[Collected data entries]
"""

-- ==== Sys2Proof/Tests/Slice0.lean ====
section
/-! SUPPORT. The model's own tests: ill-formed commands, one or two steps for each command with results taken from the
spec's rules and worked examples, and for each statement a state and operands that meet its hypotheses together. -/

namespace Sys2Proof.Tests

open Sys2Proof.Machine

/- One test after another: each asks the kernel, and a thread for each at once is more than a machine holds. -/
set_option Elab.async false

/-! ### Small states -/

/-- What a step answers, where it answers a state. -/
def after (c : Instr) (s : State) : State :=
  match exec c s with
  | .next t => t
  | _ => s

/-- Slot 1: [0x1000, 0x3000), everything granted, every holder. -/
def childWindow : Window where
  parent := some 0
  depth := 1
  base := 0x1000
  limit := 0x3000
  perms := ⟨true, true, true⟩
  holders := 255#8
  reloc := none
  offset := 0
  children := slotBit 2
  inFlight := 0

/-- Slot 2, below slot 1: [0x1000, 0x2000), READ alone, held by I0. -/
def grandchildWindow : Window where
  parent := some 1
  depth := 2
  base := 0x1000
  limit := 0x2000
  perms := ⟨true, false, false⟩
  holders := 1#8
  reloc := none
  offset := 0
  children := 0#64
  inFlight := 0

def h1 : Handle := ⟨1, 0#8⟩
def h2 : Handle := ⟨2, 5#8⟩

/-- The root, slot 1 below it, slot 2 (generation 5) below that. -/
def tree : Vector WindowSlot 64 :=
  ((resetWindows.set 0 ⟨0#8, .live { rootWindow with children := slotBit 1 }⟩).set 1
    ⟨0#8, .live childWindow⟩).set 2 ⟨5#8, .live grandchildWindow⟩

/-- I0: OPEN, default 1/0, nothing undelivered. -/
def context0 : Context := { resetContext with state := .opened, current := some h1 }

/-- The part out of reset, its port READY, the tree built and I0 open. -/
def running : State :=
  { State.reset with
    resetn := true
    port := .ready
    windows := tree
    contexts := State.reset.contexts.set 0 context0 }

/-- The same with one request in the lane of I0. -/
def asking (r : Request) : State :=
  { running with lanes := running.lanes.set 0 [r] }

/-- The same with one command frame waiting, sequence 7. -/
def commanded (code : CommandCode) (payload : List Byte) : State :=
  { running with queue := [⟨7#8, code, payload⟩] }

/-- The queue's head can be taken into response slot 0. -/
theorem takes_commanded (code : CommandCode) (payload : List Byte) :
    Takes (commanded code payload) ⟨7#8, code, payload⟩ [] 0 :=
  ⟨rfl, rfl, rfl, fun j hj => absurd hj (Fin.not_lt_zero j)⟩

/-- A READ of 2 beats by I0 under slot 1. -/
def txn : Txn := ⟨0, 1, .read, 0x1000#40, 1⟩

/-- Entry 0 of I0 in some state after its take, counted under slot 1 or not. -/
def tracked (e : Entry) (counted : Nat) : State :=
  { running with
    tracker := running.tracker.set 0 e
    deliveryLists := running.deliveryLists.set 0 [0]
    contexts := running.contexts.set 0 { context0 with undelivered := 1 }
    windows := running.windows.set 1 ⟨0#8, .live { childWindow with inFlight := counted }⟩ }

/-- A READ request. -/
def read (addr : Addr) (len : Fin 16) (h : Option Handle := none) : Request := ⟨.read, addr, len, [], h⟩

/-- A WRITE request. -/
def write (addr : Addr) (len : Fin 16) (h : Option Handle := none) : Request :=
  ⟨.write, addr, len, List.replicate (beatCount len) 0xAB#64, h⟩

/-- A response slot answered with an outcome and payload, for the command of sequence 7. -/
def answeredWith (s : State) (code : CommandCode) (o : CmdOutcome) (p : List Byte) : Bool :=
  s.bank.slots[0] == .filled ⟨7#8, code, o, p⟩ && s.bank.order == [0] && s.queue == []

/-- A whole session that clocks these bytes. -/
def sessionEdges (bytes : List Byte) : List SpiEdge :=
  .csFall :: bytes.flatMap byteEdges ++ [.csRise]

"""
"""

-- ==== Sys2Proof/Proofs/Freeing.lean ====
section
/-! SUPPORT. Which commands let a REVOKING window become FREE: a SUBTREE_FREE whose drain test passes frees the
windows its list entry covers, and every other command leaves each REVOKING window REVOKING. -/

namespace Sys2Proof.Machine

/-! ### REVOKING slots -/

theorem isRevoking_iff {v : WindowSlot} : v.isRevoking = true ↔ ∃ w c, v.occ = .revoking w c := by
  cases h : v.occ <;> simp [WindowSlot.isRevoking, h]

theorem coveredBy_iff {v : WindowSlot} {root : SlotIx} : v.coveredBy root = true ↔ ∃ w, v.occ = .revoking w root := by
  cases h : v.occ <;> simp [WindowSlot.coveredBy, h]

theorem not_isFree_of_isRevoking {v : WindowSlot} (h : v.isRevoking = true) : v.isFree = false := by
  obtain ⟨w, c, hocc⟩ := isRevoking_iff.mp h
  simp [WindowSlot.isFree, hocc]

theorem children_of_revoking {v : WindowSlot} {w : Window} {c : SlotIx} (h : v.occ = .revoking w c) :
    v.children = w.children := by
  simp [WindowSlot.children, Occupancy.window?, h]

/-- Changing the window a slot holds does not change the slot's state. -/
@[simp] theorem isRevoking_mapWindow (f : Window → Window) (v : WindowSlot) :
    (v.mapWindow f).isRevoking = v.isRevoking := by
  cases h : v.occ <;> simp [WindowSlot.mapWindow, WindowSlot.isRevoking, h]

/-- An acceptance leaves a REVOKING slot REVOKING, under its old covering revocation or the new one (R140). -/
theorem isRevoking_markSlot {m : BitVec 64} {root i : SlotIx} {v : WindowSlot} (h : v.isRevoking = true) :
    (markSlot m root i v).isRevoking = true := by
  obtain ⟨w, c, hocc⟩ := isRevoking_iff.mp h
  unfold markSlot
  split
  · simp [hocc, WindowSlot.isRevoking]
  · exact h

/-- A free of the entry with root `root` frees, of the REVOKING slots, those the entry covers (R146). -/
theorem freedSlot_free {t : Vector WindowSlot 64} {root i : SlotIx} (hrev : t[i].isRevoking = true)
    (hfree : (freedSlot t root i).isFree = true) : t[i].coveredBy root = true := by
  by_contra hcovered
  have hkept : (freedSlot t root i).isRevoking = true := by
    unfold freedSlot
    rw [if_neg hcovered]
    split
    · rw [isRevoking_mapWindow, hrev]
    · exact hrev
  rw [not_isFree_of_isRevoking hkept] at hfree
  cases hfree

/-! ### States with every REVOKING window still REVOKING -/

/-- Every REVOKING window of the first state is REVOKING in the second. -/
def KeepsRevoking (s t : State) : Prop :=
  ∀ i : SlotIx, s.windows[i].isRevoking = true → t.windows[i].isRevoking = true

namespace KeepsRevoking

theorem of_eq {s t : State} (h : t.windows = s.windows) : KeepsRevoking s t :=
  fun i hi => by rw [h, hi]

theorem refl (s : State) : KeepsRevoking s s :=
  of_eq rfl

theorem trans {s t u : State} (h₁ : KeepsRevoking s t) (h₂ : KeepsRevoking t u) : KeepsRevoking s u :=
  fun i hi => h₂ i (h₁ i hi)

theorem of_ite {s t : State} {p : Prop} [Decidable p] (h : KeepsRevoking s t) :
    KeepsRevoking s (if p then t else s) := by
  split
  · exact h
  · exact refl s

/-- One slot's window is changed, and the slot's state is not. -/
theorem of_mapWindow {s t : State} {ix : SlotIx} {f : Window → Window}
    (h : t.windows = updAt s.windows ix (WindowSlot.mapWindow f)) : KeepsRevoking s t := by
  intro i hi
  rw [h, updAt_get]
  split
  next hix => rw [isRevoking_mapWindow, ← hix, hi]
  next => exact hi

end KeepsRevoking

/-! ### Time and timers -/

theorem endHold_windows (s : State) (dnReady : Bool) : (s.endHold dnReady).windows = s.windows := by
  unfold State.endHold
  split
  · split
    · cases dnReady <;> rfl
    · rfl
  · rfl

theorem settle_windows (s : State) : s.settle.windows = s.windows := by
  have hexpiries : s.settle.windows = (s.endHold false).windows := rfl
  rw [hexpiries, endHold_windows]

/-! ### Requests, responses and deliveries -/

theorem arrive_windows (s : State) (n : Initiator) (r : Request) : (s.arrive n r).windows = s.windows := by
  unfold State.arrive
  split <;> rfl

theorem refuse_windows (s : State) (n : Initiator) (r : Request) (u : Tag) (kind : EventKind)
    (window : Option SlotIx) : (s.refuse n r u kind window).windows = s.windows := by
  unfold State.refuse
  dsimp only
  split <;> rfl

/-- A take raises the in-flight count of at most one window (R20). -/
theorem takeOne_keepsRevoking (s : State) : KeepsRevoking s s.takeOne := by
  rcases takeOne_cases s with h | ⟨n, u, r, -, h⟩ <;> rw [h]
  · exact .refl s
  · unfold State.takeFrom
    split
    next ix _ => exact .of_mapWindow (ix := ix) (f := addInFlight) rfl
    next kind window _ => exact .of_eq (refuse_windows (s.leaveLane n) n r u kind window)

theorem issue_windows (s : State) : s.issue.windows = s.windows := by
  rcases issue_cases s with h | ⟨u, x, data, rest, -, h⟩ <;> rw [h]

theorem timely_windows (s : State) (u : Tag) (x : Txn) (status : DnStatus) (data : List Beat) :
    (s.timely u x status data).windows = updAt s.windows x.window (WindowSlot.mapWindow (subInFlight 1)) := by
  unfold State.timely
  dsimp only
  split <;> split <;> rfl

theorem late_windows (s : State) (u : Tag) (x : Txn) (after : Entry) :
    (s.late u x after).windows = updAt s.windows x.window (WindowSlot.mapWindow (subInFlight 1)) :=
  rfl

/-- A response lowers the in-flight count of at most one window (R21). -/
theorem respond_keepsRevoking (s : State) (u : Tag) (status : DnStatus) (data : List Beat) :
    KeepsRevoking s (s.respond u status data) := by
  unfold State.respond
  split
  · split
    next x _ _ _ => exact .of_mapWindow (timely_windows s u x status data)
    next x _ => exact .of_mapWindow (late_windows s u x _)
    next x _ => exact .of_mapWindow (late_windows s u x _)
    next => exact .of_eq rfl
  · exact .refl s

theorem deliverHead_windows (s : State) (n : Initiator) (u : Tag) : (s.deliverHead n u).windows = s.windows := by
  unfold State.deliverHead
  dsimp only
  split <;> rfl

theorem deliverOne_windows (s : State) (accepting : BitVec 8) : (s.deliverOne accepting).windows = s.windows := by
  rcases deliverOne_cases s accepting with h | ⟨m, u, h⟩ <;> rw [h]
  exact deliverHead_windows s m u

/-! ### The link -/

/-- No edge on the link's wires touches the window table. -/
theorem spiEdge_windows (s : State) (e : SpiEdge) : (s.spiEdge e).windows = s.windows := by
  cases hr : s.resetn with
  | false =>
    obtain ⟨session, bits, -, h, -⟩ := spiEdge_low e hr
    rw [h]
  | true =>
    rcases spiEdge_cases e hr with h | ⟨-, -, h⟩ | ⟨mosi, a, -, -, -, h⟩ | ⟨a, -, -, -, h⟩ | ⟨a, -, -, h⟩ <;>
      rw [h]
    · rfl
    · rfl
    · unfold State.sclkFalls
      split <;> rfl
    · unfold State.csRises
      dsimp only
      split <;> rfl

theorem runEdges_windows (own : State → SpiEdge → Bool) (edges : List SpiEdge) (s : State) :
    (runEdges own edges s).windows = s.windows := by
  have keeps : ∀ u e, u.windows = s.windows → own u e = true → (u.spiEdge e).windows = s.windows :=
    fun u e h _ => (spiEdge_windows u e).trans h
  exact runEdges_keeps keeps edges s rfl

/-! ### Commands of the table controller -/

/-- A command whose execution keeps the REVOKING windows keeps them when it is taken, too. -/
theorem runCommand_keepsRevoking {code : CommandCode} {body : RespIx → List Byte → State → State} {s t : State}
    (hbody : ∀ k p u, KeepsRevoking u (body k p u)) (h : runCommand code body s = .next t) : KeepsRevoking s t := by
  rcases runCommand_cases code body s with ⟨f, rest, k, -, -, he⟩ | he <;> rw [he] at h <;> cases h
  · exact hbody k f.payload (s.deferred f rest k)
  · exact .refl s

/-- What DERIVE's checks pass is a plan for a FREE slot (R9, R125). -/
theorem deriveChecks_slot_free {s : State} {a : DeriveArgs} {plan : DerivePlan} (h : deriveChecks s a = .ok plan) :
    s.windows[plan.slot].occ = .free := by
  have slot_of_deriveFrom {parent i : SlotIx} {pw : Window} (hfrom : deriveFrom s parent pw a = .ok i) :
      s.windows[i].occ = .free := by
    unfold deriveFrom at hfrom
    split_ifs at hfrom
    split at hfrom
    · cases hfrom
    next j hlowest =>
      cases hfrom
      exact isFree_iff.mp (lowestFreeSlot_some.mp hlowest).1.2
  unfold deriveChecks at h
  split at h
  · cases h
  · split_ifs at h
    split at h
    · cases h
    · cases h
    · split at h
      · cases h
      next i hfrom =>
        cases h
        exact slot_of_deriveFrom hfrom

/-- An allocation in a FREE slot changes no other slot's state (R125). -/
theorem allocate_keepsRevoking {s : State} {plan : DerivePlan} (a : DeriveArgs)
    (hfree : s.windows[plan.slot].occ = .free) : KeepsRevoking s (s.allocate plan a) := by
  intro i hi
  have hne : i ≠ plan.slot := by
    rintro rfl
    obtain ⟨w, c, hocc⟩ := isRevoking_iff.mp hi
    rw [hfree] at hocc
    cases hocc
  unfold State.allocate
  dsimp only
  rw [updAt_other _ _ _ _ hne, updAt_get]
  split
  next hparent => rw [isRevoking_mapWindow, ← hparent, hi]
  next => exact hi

"""

Task instructions: Of the lines above, retype only those from the line containing "WRITE request. -/" through the line containing "byteEdges ++ [.csRise]", including both, exactly.

Exercise response:
/-- A WRITE request. -/
def write (addr : Addr) (len : Fin 16) (h : Option Handle := none) : Request :=
  ⟨.write, addr, len, List.replicate (beatCount len) 0xAB#64, h⟩

/-- A response slot answered with an outcome and payload, for the command of sequence 7. -/
def answeredWith (s : State) (code : CommandCode) (o : CmdOutcome) (p : List Byte) : Bool :=
  s.bank.slots[0] == .filled ⟨7#8, code, o, p⟩ && s.bank.order == [0] && s.queue == []

/-- A whole session that clocks these bytes. -/
def sessionEdges (bytes : List Byte) : List SpiEdge :=
  .csFall :: bytes.flatMap byteEdges ++ [.csRise]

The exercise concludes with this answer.